(AVAILABLE DATA begins)
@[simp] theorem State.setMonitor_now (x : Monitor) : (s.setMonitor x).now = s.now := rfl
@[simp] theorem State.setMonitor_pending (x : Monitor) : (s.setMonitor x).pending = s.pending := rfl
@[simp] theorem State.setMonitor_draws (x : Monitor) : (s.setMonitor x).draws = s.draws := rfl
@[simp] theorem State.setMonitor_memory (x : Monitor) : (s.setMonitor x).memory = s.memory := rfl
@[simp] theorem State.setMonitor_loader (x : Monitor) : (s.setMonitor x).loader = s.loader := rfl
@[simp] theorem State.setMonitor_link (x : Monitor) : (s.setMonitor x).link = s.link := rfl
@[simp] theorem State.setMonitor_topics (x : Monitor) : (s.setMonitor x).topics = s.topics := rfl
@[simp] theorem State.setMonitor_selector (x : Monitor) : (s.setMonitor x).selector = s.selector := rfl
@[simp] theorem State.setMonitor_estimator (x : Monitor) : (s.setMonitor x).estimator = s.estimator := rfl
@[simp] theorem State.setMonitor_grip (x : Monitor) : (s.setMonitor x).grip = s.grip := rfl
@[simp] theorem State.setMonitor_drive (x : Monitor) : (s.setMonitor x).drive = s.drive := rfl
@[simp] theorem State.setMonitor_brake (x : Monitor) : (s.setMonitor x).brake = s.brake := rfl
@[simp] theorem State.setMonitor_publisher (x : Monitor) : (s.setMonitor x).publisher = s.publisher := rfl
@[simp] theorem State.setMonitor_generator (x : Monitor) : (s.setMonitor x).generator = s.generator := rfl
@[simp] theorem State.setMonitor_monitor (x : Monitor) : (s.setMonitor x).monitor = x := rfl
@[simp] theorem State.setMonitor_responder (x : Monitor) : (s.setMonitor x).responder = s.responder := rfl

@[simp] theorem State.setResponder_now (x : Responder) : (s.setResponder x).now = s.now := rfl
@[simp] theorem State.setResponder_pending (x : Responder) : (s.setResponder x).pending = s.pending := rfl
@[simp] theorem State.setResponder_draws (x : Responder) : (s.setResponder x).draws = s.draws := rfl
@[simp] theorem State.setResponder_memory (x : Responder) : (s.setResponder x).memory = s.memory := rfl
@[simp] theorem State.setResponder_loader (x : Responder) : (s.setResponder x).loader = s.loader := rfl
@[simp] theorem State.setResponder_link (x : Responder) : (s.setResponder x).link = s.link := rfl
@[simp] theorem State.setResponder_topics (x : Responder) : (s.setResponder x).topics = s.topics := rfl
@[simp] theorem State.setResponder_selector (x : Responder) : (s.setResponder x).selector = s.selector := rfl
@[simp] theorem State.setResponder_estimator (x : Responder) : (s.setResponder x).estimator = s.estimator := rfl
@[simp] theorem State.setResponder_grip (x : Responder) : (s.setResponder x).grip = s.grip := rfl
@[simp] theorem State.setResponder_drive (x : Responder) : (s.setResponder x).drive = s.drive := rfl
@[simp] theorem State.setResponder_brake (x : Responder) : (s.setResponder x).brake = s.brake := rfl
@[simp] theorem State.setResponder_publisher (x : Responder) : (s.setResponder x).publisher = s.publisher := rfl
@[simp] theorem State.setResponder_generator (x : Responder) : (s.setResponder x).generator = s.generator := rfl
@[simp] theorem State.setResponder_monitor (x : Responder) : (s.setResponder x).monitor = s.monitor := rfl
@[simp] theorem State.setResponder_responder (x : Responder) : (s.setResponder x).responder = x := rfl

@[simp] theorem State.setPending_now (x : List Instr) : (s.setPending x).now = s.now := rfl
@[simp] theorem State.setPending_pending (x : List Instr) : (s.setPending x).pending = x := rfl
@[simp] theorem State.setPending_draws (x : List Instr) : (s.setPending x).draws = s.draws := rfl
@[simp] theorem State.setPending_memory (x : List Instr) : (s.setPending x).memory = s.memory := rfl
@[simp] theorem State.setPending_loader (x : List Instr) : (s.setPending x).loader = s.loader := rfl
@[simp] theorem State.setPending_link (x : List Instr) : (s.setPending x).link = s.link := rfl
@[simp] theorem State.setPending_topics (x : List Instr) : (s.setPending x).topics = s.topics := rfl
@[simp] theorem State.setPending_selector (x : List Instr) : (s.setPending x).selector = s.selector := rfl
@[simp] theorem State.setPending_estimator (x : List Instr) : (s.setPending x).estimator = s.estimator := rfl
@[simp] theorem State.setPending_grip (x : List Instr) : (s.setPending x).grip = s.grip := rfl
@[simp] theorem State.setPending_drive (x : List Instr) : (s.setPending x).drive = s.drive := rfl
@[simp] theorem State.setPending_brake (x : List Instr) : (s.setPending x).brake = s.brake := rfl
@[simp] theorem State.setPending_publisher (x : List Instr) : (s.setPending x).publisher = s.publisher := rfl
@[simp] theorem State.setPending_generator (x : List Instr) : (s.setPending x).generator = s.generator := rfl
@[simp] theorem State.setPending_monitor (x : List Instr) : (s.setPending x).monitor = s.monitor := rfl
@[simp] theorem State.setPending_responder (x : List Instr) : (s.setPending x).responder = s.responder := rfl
(AVAILABLE DATA ends)
(AVAILABLE DATA begins)
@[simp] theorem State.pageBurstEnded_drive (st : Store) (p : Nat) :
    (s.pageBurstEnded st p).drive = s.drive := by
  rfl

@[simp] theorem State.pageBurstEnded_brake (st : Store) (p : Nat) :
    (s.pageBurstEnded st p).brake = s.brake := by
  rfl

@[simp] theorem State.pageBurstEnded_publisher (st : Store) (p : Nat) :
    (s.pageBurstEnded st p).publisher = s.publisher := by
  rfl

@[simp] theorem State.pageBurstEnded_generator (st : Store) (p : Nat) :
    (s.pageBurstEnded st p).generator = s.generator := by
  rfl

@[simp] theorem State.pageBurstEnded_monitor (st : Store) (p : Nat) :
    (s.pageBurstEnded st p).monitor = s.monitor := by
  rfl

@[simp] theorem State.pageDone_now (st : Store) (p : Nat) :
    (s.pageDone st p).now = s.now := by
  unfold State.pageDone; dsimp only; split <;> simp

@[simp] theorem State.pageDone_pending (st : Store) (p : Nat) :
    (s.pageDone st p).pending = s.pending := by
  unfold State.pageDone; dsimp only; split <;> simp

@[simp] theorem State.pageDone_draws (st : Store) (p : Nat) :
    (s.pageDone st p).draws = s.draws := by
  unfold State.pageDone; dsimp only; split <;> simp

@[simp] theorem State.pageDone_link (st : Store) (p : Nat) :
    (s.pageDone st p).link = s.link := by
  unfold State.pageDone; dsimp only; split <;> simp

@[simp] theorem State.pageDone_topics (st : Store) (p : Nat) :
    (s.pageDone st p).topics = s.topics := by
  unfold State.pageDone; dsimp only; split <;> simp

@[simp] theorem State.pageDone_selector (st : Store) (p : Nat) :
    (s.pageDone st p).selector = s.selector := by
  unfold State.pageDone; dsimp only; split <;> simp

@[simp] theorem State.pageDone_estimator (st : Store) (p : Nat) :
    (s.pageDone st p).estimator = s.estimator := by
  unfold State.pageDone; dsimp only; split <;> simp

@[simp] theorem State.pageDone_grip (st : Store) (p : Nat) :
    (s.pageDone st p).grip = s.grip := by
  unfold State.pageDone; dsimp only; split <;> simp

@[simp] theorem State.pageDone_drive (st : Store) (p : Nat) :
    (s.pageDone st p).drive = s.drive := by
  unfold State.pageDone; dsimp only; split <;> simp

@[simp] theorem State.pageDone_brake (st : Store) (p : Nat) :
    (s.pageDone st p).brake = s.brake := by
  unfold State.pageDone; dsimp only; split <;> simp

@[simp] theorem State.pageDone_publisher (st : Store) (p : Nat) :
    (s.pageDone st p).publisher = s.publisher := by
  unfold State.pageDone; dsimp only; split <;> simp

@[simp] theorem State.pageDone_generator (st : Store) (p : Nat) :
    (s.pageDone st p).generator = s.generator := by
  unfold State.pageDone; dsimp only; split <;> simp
(AVAILABLE DATA ends)
> **PROMPT**:
Your reply is to repeat, unchanged, the lines above running from the one with "(s.setPending x).estimator = s.estimator := rfl" up to and including the one with "(s.setPending x).responder = s.responder := rfl".

> **REPLY TO THE TASK**:
@[simp] theorem State.setPending_estimator (x : List Instr) : (s.setPending x).estimator = s.estimator := rfl
@[simp] theorem State.setPending_grip (x : List Instr) : (s.setPending x).grip = s.grip := rfl
@[simp] theorem State.setPending_drive (x : List Instr) : (s.setPending x).drive = s.drive := rfl
@[simp] theorem State.setPending_brake (x : List Instr) : (s.setPending x).brake = s.brake := rfl
@[simp] theorem State.setPending_publisher (x : List Instr) : (s.setPending x).publisher = s.publisher := rfl
@[simp] theorem State.setPending_generator (x : List Instr) : (s.setPending x).generator = s.generator := rfl
@[simp] theorem State.setPending_monitor (x : List Instr) : (s.setPending x).monitor = s.monitor := rfl
@[simp] theorem State.setPending_responder (x : List Instr) : (s.setPending x).responder = s.responder := rfl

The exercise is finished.